Ethno-cultural disparities in mental health during the COVID-19 pandemic: a cross-sectional study on the impact of exposure to the virus and COVID-19-related discrimination and stigma on mental health across ethno-cultural groups in Quebec (Canada)
Bibliographic record
Abstract
BACKGROUND: Although social and structural inequalities associated with COVID-19 have been documented since the start of the pandemic, few studies have explored the association between pandemic-specific risk factors and the mental health of minority populations. AIMS: We investigated the association of exposure to the virus, COVID-19-related discrimination and stigma with mental health during the COVID-19 pandemic, in a culturally diverse sample of adults in Quebec (Canada). METHOD: A total of 3273 residents of the province of Quebec (49% aged 18-39 years, 57% women, 51% belonging to a minority ethno-cultural group) completed an online survey. We used linear and ordinal logistic regression to identify the relationship between COVID-19 experiences and mental health, and the moderating role of ethno-cultural identity.
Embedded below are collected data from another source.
/-- An operation whose rows put a series of writes, while Ready: all of them, or those to the first that fails. -/
theorem manyWrites_of_writesOut {s : State} {fs : List Frame} (ht : tableOf i = some t)
    (hreq : requiredMode i = some .ready) (hh : ∀ u, ¬ HoldsAnswer i u) (hn : microSteps i = fs.length + 1)
    (h : WritesOut i fs (accepted i s)) (hs : s.idle) (hm : s.mode = .ready) (htakes : TakesThere 1 s) :
    ManyWrites i fs s := by
  obtain ⟨he, hacc⟩ := exec_admitted ht hreq hs hm
  rw [hn] at he
  refine ⟨fun later ha => ?_, fun done f rest e later hfs ha => ?_⟩
  · rw [← List.append_nil fs] at h
    obtain ⟨w, hw, hrow, hwp⟩ := h.comesTo ht hh hs.2 (hacc.answers.symm.trans ha)
    obtain ⟨u, hu, hdone, hum, huc⟩ := exec_completed_row ht (he.trans (hw.run 1)) hrow hwp (hacc.trans hw.spent)
      (responsesOf_writesOk fs) htakes
    exact ⟨u, hu, hdone, hum.trans hw.mode, huc.trans hw.ctrl⟩
  · subst hfs
    have ha := hacc.answers.symm.trans ha
    obtain ⟨w, hw, ⟨hrow, -⟩, hwp⟩ := h.comesTo ht hh hs.2 ha
    have hwa : w.busAnswers = .err e :: later := by
      have := hw.spent.answers.symm.trans ha
      rwa [answersOf_writesOk, List.append_cancel_left_eq] at this
    obtain ⟨v, hrun, hspent, hvm, hvc⟩ := run_write_err ht (hh _) hrow hwp hwa
    have hsteps : (done ++ f :: rest).length + 1 = done.length + (rest.length + 1 + 1) := by
      simp [Nat.add_assoc]
    rw [hsteps, hw.run, hrun] at he
    obtain ⟨u, hu, hdone, hum, huc⟩ := exec_completed he rfl (hacc.trans (hw.spent.trans hspent))
      (by simp [responsesOf, responsesOf_writesOk]) htakes
    exact ⟨u, hu, hdone, (hum.trans hvm).trans hw.mode, (huc.trans hvc).trans hw.ctrl⟩

end Series

/-! ## WRITE_STR -/

/-- A running WRITE_STR puts the bytes of its string from `sidx` on, by induction on those left. -/
theorem writeStr_writesOut (str : List Byte) : ∀ (left : List Byte) (v : State), v.upc = 0 →
    str.drop v.sidx = left → WritesOut (.writeStr str) (left.map (lcdChr v)) v := by
  intro left
  induction left with
  | nil => exact fun v hu hleft => .strOk str (by rw [← List.head?_drop, hleft]; rfl) hu
  | cons c left ih =>
    intro v hu hleft
    refine ⟨.strByte str c (by rw [← List.head?_drop, hleft]; rfl) hu, fun b => ?_⟩
    have hnext : str.drop (v.sidx + 1) = left := by rw [← List.tail_drop, hleft]; rfl
    exact ih (answerWrite (lcdChr v c) .ok b v).nextSidx hu hnext

/-- Settles O22: the string's bytes are the series of its data frames. -/
theorem writeStrSendsInOrder : Obligations.WriteStrSendsInOrder := by
  refine fun str s hlen => ⟨?_, fun hs htakes => ⟨fun hm => ?_, fun hm => ?_⟩⟩
  · exact decode_encode (i := .writeStr str) rfl (decide_eq_true hlen)
  · exact manyWrites_of_writesOut (t := writeStrTable str) rfl rfl (not_holdsAnswer (by simp) (by simp))
      (by simp [microSteps]) (writeStr_writesOut str str (accepted (.writeStr str) s) rfl rfl) hs hm htakes
  · exact refused_of_mode rfl hs (by simp [hm]) htakes

end Sys2Proof.Machine
end

section
/-! The backlight operation from acceptance to response (SetRgbWritesRedGreenBlue; R120, R121): its three rows as a series
of writes that stops at the first failure. -/

namespace Sys2Proof.Machine

open Sys2Proof.Expect

/-- SET_RGB at its first row puts red, green and blue in turn, and then OK. -/
theorem setRgb_writesOut (r g b : Byte) {v : State} (hu : v.upc = 0) :
    WritesOut (.setRgb r g b) (rgbFrames v r g b) v :=
  ⟨.red r g b hu, fun _ => ⟨.green r g b (congrArg (· + 1) hu), fun _ => ⟨.blue r g b (congrArg (· + 2) hu), fun _ =>
    .rgbOk r g b (congrArg (· + 3) hu)⟩⟩⟩

/-- Settles O24: the three channels are the series of its backlight frames. -/
theorem setRgbWritesRedGreenBlue : Obligations.SetRgbWritesRedGreenBlue := by
  refine fun r g b s => ⟨rfl, fun hs htakes => ⟨fun hm => ?ready, fun hm => ?uninitialized⟩⟩
  case ready =>
    exact manyWrites_of_writesOut (t := setRgbTable r g b) rfl rfl (not_holdsAnswer (by simp) (by simp)) rfl
      (setRgb_writesOut r g b (v := accepted (.setRgb r g b) s) rfl) hs hm htakes
  case uninitialized => exact refused_of_mode rfl hs (by simp [hm]) htakes

end Sys2Proof.Machine
end

section
/-! Statuses, refusals and the end of every operation (StatusCodesAndValues, IllegalCompletes, WrongModeIsRefused,
EveryOperationEnds; R130 to R134, R163). -/

namespace Sys2Proof.Machine

open Sys2Proof.Expect

/-- Settles O10. -/
theorem statusCodesAndValues : Obligations.StatusCodesAndValues :=
  ⟨rfl, fun _ => rfl, rfl, rfl, fun _ _ => statusError_eq_some⟩

/-- Settles O32: acceptance takes no input, and the response is all that follows it. -/
theorem illegalCompletes : Obligations.IllegalCompletes := by
  intro b s hs htakes
  exact exec_completed (t := illegalTable) (w := latch (.illegal b) s) (n := 0) (operate_idle hs.1 hs.2) rfl
    (spent_acceptIllegal (.illegal b) hs.2) rfl htakes

/-- The mode that R140 asks of an operation is the one that its meaning checks. -/
theorem requiredMode_of_isOperation {i : Instr} (h : isOperation i = true) : requiredMode i = some (admittedIn i) := by
  cases i with
  | init | clear | setDisplay | setCursor | setBlink | setCursorPosition | writeChar | writeStr | setRgb => rfl
  | _ => cases h

/-- The whole meaning of an operation in a mode that does not admit it, where the host takes the response: acceptance,
then INVALID_STATE (R110, R132). -/
theorem exec_refused {i : Instr} {m : Mode} {s : State} {k : Nat} (hm : requiredMode i = some m) (hs : s.idle)
    (h : s.mode ≠ m) (hr : s.rspTakes = k + 1) :
    exec i s = .next (giveResponse .invalidState { accepted i s with rspTakes := k }) := by
  obtain ⟨t, ht⟩ := tableOf_host (host_of_requiredMode hm)
  calc exec i s
      = run t (mostWrites i + mostDelays i + 1) (raise .invalidState (accepted i s)) := by
        rw [exec_accept ht hm hs, microSteps_eq (host_of_requiredMode hm), accept_refused h, accepted]
    _ = .next (giveResponse .invalidState { accepted i s with rspTakes := k }) :=
        run_gives (s1 := accepted i s) rfl hr _

/-- Settles O30: the step of the packet's last byte is the operation's meaning, which refuses it. -/
theorem wrongModeIsRefused : Obligations.WrongModeIsRefused := by
  intro s b later i hs htakes hb hd hop hmode
  obtain ⟨k, hk⟩ : ∃ k, s.rspTakes = k + 1 := Nat.exists_eq_add_of_le' htakes
  have hstep := stepRunsTheWholePacket s b later i [] hs hb hd
  rw [exec_refused (s := { s with bytes := later, pkt := [] }) (requiredMode_of_isOperation hop) hs hmode hk] at hstep
  exact ⟨_, hstep, List.append_assoc s.trace [.op i] [.rsp .invalidState], rfl, rfl, rfl, rfl, rfl, rfl, rfl, hk,
    ⟨rfl, rfl⟩, rfl, rfl, rfl⟩

/-- Settles O53: what the operation's packet is answered with ends with its one response. -/
theorem everyOperationEnds : Obligations.EveryOperationEnds := by
  intro i s hop hwf hinv hidle hpk hanswers hends htakes
  obtain ⟨t, own, hexec, -, ht, hspent, hpacket, -⟩ :=
    exec_answers_packet (host_of_isOperation hop) hwf hinv hidle hpk hanswers hends htakes
  rw [AnswersPacket, if_pos hop] at hpacket
  obtain ⟨evs, r, rfl, -, hquiet, hstatus, hw, hd⟩ := hpacket
  exact ⟨t, evs, r, hexec, completed_of_spent hexec hspent hquiet ht, hquiet, hstatus, hw, hd⟩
RESULTS: Mental health varied significantly based on socioeconomic status and ethno-cultural group, with those with lower incomes and Arab participants reporting higher psychological distress. Exposure to the virus, COVID-19-related discrimination, and stigma were associated with poorer mental health. Associations with mental health varied across ethno-cultural groups, with exposed and discriminated Black participants reporting higher mental distress. CONCLUSIONS: Findings indicate sociocultural inequalities in mental health related to COVID-19 in the Canadian context. COVID-19-related risk factors, including exposure, discrimination and stigma, jeopardise mental health. This burden is most noteworthy for the Black community. There is an urgent need for public health authorities and health professionals to advocate against the discrimination of racialised minorities, and ensure that mental health services are accessible and culturally sensitive during and in the aftermath of the pandemic.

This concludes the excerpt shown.